[Supplied data Boundary: Start]

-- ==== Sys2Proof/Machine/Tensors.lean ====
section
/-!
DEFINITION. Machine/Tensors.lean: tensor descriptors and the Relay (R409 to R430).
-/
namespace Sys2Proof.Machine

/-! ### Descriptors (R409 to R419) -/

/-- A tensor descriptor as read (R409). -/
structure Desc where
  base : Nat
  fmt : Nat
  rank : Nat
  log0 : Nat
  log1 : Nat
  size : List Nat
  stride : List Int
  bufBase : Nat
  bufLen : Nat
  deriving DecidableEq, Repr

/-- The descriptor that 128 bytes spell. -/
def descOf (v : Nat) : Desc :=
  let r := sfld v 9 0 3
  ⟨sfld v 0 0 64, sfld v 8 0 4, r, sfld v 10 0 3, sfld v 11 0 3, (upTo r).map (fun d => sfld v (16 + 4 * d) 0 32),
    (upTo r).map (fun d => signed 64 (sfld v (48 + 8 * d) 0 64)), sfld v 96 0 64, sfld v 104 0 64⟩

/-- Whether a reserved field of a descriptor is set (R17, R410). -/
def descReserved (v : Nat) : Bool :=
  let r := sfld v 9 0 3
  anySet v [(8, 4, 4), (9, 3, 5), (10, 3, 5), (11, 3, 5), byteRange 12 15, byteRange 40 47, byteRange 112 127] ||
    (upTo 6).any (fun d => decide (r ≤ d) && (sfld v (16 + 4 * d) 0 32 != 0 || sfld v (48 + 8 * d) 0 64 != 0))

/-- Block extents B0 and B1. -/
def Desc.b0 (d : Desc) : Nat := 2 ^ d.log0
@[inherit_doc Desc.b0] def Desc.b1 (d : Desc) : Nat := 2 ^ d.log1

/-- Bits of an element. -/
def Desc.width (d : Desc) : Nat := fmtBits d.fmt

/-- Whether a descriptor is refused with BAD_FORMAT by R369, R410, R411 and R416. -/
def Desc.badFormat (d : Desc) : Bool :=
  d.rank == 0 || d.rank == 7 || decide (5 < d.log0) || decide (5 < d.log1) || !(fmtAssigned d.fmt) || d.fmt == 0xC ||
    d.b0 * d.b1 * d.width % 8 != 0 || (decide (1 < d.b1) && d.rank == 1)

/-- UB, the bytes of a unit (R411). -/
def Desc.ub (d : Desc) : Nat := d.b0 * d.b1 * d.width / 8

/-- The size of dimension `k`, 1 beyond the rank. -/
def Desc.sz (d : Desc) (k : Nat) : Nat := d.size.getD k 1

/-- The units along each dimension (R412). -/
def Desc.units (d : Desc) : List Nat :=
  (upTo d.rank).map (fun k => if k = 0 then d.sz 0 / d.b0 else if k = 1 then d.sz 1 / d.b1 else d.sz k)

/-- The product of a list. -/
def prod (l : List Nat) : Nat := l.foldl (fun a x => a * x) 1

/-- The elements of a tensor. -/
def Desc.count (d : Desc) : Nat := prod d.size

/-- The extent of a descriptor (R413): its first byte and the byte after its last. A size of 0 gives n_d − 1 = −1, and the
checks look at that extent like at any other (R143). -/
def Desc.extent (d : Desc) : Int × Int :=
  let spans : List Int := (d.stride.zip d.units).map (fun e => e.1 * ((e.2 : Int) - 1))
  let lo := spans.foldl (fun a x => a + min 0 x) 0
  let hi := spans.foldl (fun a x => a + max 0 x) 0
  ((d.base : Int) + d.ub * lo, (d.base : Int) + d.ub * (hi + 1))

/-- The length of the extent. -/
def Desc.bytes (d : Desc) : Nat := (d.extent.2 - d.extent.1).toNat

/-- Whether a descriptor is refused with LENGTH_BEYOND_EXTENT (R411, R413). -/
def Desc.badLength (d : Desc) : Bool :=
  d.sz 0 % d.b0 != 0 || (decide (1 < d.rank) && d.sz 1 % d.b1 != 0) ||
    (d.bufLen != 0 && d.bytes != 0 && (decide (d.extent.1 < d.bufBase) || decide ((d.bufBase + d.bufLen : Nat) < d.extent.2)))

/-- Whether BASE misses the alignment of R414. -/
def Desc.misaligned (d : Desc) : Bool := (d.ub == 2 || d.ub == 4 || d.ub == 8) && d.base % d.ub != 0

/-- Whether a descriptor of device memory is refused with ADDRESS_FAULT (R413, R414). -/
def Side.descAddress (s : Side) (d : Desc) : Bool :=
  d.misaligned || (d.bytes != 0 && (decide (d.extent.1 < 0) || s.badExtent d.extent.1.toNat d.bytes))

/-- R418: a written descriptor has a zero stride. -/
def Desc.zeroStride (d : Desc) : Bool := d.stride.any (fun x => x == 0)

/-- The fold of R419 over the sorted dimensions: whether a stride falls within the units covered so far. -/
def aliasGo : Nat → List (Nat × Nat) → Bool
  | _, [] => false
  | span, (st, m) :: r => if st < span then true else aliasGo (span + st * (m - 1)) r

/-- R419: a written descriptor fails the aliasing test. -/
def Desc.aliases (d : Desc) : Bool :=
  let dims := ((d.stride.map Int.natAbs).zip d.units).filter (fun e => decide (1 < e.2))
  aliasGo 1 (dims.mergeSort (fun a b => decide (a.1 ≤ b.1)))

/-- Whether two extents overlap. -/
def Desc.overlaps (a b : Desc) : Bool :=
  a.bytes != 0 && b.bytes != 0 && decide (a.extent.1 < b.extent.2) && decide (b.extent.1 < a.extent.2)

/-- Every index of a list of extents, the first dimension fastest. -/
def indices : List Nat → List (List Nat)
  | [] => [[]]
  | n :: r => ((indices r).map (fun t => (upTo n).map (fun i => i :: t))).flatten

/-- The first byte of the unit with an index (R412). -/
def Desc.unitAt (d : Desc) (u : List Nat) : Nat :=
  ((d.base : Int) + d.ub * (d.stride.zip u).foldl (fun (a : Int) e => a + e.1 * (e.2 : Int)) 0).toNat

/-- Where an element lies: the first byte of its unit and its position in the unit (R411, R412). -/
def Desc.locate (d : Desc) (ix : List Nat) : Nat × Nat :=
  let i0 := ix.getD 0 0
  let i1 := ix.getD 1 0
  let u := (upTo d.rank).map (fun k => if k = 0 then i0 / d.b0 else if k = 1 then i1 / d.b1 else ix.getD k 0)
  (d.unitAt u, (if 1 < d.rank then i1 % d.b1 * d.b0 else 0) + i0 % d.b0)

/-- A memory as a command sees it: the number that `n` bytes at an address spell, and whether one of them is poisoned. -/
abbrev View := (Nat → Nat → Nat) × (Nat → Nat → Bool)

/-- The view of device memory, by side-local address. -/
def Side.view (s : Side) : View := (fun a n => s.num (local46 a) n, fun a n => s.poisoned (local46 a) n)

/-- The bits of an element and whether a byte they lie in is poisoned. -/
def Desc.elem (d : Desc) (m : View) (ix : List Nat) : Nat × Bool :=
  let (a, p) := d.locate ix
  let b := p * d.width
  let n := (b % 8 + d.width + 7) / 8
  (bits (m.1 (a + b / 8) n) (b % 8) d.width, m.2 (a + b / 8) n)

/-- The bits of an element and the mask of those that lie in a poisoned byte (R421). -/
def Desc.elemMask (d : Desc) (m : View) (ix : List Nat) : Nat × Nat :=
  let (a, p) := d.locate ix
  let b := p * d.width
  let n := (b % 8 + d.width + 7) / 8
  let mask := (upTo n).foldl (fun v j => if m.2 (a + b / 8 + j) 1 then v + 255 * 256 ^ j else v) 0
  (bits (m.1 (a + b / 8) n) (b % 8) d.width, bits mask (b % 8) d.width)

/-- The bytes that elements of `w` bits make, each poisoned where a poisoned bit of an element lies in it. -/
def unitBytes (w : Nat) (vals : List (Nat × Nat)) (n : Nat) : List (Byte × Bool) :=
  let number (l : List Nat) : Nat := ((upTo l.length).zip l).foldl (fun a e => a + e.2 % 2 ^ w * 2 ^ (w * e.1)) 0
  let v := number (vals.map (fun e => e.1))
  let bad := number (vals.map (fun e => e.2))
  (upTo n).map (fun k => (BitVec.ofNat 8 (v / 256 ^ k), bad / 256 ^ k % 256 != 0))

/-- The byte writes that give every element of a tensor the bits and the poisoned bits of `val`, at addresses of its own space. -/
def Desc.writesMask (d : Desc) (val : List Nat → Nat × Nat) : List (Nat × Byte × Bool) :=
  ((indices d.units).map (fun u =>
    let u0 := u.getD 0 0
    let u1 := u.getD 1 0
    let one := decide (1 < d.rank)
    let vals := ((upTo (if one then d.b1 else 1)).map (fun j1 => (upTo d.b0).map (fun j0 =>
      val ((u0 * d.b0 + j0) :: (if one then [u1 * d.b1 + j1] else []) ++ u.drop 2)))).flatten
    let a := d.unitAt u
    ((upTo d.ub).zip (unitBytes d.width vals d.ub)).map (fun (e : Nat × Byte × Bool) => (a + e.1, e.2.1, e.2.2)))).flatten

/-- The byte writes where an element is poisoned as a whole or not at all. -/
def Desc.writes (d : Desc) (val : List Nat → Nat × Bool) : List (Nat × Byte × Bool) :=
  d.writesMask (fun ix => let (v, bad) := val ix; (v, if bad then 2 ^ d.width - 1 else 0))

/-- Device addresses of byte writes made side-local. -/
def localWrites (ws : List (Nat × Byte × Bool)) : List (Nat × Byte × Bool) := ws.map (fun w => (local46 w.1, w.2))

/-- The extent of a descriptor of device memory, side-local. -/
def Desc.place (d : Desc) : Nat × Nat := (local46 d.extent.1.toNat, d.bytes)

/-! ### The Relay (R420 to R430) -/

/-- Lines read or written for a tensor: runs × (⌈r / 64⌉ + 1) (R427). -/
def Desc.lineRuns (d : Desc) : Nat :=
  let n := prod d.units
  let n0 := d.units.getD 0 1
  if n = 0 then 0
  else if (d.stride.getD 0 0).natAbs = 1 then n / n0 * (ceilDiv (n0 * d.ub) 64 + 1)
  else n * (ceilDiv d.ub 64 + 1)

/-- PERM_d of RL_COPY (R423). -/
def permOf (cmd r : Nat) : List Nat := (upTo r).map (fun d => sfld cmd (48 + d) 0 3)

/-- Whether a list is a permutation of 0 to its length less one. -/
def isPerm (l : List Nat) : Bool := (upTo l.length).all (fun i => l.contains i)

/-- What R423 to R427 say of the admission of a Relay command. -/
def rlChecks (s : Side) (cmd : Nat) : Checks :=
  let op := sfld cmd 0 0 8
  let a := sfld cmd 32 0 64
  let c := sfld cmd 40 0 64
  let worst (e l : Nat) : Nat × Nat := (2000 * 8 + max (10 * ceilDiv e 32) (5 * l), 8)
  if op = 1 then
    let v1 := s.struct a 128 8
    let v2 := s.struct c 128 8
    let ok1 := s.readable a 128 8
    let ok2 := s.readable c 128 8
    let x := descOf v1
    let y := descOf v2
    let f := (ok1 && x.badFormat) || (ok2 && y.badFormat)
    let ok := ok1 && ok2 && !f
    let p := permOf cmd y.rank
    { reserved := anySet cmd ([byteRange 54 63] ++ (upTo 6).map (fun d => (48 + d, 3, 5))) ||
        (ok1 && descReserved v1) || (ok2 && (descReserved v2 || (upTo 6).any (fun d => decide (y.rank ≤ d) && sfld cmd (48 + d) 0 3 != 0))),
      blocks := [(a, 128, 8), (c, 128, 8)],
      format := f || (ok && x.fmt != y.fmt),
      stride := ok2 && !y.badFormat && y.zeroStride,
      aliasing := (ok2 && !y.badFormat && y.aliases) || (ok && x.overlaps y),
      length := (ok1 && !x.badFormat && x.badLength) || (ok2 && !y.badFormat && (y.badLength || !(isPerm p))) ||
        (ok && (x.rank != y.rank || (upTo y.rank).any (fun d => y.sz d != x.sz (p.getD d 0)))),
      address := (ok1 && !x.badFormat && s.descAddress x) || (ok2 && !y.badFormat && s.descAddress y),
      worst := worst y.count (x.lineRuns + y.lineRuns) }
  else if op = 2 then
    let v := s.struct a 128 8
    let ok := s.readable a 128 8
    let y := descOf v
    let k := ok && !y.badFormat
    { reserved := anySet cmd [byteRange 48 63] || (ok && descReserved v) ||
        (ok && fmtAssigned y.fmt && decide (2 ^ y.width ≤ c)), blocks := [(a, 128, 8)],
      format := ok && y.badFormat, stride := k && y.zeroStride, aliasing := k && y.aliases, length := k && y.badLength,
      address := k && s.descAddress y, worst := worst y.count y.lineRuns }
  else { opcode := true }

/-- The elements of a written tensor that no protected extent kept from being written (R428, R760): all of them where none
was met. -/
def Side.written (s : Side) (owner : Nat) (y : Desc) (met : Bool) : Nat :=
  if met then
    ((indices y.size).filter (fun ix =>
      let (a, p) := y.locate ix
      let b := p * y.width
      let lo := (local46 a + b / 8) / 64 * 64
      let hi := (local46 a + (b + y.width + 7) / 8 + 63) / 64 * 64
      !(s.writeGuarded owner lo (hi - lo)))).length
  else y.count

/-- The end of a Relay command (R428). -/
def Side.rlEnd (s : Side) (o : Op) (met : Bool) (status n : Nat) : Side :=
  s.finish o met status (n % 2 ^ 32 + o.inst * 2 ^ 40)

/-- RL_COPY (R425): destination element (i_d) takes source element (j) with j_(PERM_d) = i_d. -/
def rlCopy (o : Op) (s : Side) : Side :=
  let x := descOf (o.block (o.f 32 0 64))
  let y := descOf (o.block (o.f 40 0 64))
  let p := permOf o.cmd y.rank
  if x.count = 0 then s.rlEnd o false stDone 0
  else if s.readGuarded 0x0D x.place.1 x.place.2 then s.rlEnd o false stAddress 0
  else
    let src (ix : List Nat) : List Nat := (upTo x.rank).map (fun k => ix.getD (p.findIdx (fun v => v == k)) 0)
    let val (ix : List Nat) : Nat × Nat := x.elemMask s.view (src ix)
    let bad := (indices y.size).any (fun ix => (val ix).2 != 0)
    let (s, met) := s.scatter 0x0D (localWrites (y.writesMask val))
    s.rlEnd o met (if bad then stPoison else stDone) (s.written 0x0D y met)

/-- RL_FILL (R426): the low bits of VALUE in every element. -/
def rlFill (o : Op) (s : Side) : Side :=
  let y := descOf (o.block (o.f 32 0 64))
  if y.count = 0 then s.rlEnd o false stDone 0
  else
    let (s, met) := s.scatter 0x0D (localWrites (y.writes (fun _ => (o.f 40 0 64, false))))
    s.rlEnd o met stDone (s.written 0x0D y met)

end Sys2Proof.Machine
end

[Supplied data Boundary: End]

[To do] Within the listing above, extract exactly the lines from the line with "def Desc.unitAt (d" to the line with "let i1 := ix.getD 1 0", the two named lines included, and no others.

[Your solution]
def Desc.unitAt (d : Desc) (u : List Nat) : Nat :=
  ((d.base : Int) + d.ub * (d.stride.zip u).foldl (fun (a : Int) e => a + e.1 * (e.2 : Int)) 0).toNat

/-- Where an element lies: the first byte of its unit and its position in the unit (R411, R412). -/
def Desc.locate (d : Desc) (ix : List Nat) : Nat × Nat :=
  let i0 := ix.getD 0 0
  let i1 := ix.getD 1 0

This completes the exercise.